Dive Brief:
- The FDA has rescheduled its review panel for Sarepta Therapeutics muscle wasting drug eteplirsen to April 25, after it postponed the original review in January due to snowy weather in Washington, D.C.
- Sarepta's eteplirsen is in development for the treatment of a subset of patients with Duchenne's musculer dystrophy (DMD). Mainly affecting young men, DMD is a rare genetic disease which leads to progressive muscle wasting and usually proves fatal before the age of 30.
- In January, the FDA rejected another DMD treatment being developed by Biomarin, dashing the hopes of many patient advocates who were hoping for a new treatment. There are no drugs approved for DMD in the U.S. (Biomarin's drisapersen is still under review in the E.U.)
Dive Insight:
Sarepta has worked hard to generate compelling data for the FDA in line with standard clinical trial expectations, using historical control data to provide a context for analysis.
In October 2015, Sarepta announced positive results from a pivotal phase 2b trial in which treatment with eteplirsen resulted in a statistically significant advantage of 151 meters in the 6-minute walk test.

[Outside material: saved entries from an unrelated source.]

-- ==== Sys2Proof/Machine/Caches.lean ====
section
/-!
DEFINITION. Copies that the caches take and give up of their own accord (06 R100, R109; 17 R251; 18 R273 to R275; 27 R375).
-/
namespace Sys2Proof.Machine

/-- An address as core n's control processor translates it for an access of a kind. -/
def State.coreSees (s : State) (n : Nat) (va : W64) (acc : Acc) : Except XF Tr :=
  let c := s.core n
  s.resolve n c.regs.colour.toNat va.toNat c.lvlS true acc

/-- The memory that an L1 or an instruction cache may hold lines of (17 Table 17.1, 06 R100). -/
def cacheable (t : Tr) : Bool := !t.pres && (space t.home == .floor || space t.home == .gddr)

/-- The L1 takes a copy of a line, at any time (17 R251). -/
def State.fillL1 (s : State) (n : Nat) (va : W64) : State :=
  match s.coreSees n va .r with
  | .ok t => if cacheable t then s.l1Fill n (t.home / 128) t.key else s
  | .error _ => s

/-- The fetch path takes a copy of a line of floor, GDDR-7 or the core's pad that has no marker (02 R32, 06 R108). -/
def State.fillFetch (s : State) (n : Nat) (va : W64) : State :=
  match s.coreSees n va .x with
  | .ok t =>
    let sp := space t.home
    if (sp == .floor || sp == .gddr || sp == .pad) && !s.anyPoison (t.home / 128 * 128) 128 then
      s.setCore n { s.core n with ifetch := Sp.put (s.core n).ifetch (t.home / 128) (s.homeLine t.key (t.home / 128)).1 }
    else s
  | .error _ => s

def State.dropFetch (s : State) (n line : Nat) : State := s.setCore n { s.core n with ifetch := Sp.erase (s.core n).ifetch line }

/-- The way mask of an access (26 R358): that of the function of its colour, or, through the partition key, that of function
63 − part, which must belong to the partition. -/
def State.wayMask (s : State) (p c : Nat) (shared : Bool) : BitVec 16 :=
  if !shared then (s.vf (s.colour c).vf.toNat).waymask
  else if (s.vf (63 - p)).part.toNat == p then (s.vf (63 - p)).waymask else 0

/-- Whether a table at an address is memory that a partition's walk may read (18 R272). -/
def State.tableServed (s : State) (p t : Nat) : Bool :=
  s.ownsTable p t && !(space t == .gddr && (s.isRetired t || Sp.get 0 s.partKey p == 0))

/-- An L2 slice takes a line that an access of a colour reaches, in a way that the access's mask allows (27 R375, 26 R358). -/
def State.fillL2 (s : State) (n : Nat) (c : BitVec 8) (va : W64) (way : BitVec 4) : State :=
  let p := s.partid n
  match s.resolve n c.toNat va.toNat true true .r with
  | .ok t =>
    if space t.home == .gddr && (s.wayMask p c.toNat (t.pte.getLsbD 9)).getLsbD way.toNat then
      s.l2Fill (s.sliceOf p t.home) (t.home / 128) t.key way.toNat
    else s
  | .error _ => s

/-- The addresses of the entries that a walk of an address reads, in order (18 R270): `k` levels still to be read. -/
def State.tablePath (s : State) (p va t : Nat) : Nat → List Nat
  | 0 => []
  | k + 1 =>
    let a := t + 8 * vaIndex va (k + 1)
    let e := s.readVal (Sp.get 0 s.partKey p) a 8
    if !s.tableServed p t then [] else
    a :: if !bitAt e 0 || bitAt e 1 then [] else s.tablePath p va (fld e 51 12 * 4096) k

/-- An L2 slice takes the line of the entry that a walk reads k entries after the root's, through the partition key, in a way of the
mask of function 63 − part (18 R272, 26 R358). -/
def State.fillTable (s : State) (n : Nat) (c : BitVec 8) (va : W64) (k : Nat) (way : BitVec 4) : State :=
  let p := s.partid n
  if !s.bound p c.toNat then s else
  match (s.tablePath p va.toNat ((s.colour c.toNat).root.toNat * 4096) 5)[k]? with
  | some a =>
    if space a == .gddr && (s.wayMask p c.toNat true).getLsbD way.toNat then
      s.l2Fill (s.sliceOf p a) (a / 128) (Sp.get 0 s.partKey p) way.toNat
    else s
  | none => s

/-- Some agent of core n may be making an access of a colour, for which it walks (21 R301): the control processor, once every
held effect of its earlier blocks has been delivered and every write they sent is performed; a running stream; or an element of a resident region. -/
def State.mayWalk (s : State) (n : Nat) (c : BitVec 8) : Bool :=
  let k := s.core n
  (k.regs.colour == c && (k.run == .running || k.run == .dispatch) && !k.blk.closing && !s.pending n && !s.unacked (.core n)) ||
    k.streams.any (fun t => t.2.st == .running && t.2.colour == c) ||
    s.regions.any fun r => r.2.st == .resident && r.1 / 256 == n / 4 && (Sp.find? r.2.colours c.toNat).isSome

/-- The set of a TLB entry: 128 sets of 8 ways (18 R274), the set being the page's number modulo 128 (log 60). -/
def TlbEntry.set (e : TlbEntry) : Nat := e.base / e.size % 128

/-- The TLB takes a leaf, as one 64 KiB entry where it has cont set and that is asked for (18 R273); the oldest entry of its set
leaves where all 8 ways are taken (R274). A walk that faults installs nothing. -/
def State.fillTlb (s : State) (n : Nat) (c : BitVec 8) (va : W64) (cont : Bool) : State :=
  if !s.mayWalk n c then s else
  match s.partOf n with
  | none => s
  | some p =>
    match s.walkVa p c.toNat va.toNat (Sp.get [] s.walk (n / 16)) with
    | .bad _ _ => s
    | .leaf e lvl =>
      let size := if cont && e.getLsbD 11 then 65536 else leafSize lvl
      let t : TlbEntry := { colour := c, base := va.toNat - va.toNat % size, size := size, pte := e }
      let old := (s.core n).tlb
      let mine := old.filter fun e => e.set == t.set
      s.setCore n { s.core n with tlb := (if mine.length < 8 then old else old.erase (mine.headD t)) ++ [t] }

def State.dropTlb (s : State) (n k : Nat) : State := s.setCore n { s.core n with tlb := (s.core n).tlb.eraseIdx k }

/-- The table entries at levels 5 to 3 on the way of a walk that reaches a leaf (18 Table 18.2). -/
def State.upperEntries (s : State) (p va t : Nat) : Nat → List WalkEntry
  | 0 => []
  | lvl + 1 =>
    let l := lvl + 1
    if l < 3 then [] else
    let a := t + 8 * vaIndex va l
    let e := w64 (s.readVal (Sp.get 0 s.partKey p) a 8)
    if e.getLsbD 1 then [] else (a, e) :: s.upperEntries p va (fld e.toNat 51 12 * 4096) lvl

/-- A cluster's walk cache of 512 entries takes what a walk has read (18 R274). -/
def State.fillWalk (s : State) (n : Nat) (c : BitVec 8) (va : W64) : State :=
  if !s.mayWalk n c then s else
  match s.partOf n with
  | none => s
  | some p =>
    match s.walkVa p c.toNat va.toNat [] with
    | .bad _ _ => s
    | .leaf _ _ =>
      let new := s.upperEntries p va.toNat ((s.colour c.toNat).root.toNat * 4096) 5
      let old := (Sp.get [] s.walk (n / 16)).filter fun e => !new.any fun x => x.1 == e.1
      { s with walk := Sp.put s.walk (n / 16) ((old ++ new).drop (old.length + new.length - 512)) }

def State.dropWalk (s : State) (n k : Nat) : State :=
  { s with walk := Sp.put s.walk (n / 16) ((Sp.get [] s.walk (n / 16)).eraseIdx k) }

/-- The control-block cache gives an entry up (06 R109). -/
def State.dropBlock (s : State) (n k : Nat) : State := s.setCore n { s.core n with cbc := (s.core n).cbc.eraseIdx k }

/-- A core gives up a rule entry it has cached; the next lookup of its pair reads the table (15 R233, 27 R376). -/
def State.dropRule (s : State) (n k : Nat) : State := s.setCore n { s.core n with rcache := (s.core n).rcache.eraseIdx k }

end Sys2Proof.Machine
end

In addition, the muscle biopsy data show an increased production of dystrophin, the missing protein needed to enhance muscle function in boys with DMD, in all of the patients.
However, FDA staff strongly questioned the persuasiveness of Sarepta's clinical trial data in a January report. The staff expressed its concerns about Sarepta's very small clinical trial size and the reliability of the 6-minute walk test.
The FDA will be reviewing Sarepta's data, in addition to other information culled from various sources, including patient advocates and parents of boys with DMD. The meeting, which is open to the public, will be held on April 25 from 8 am to 5:30 pm.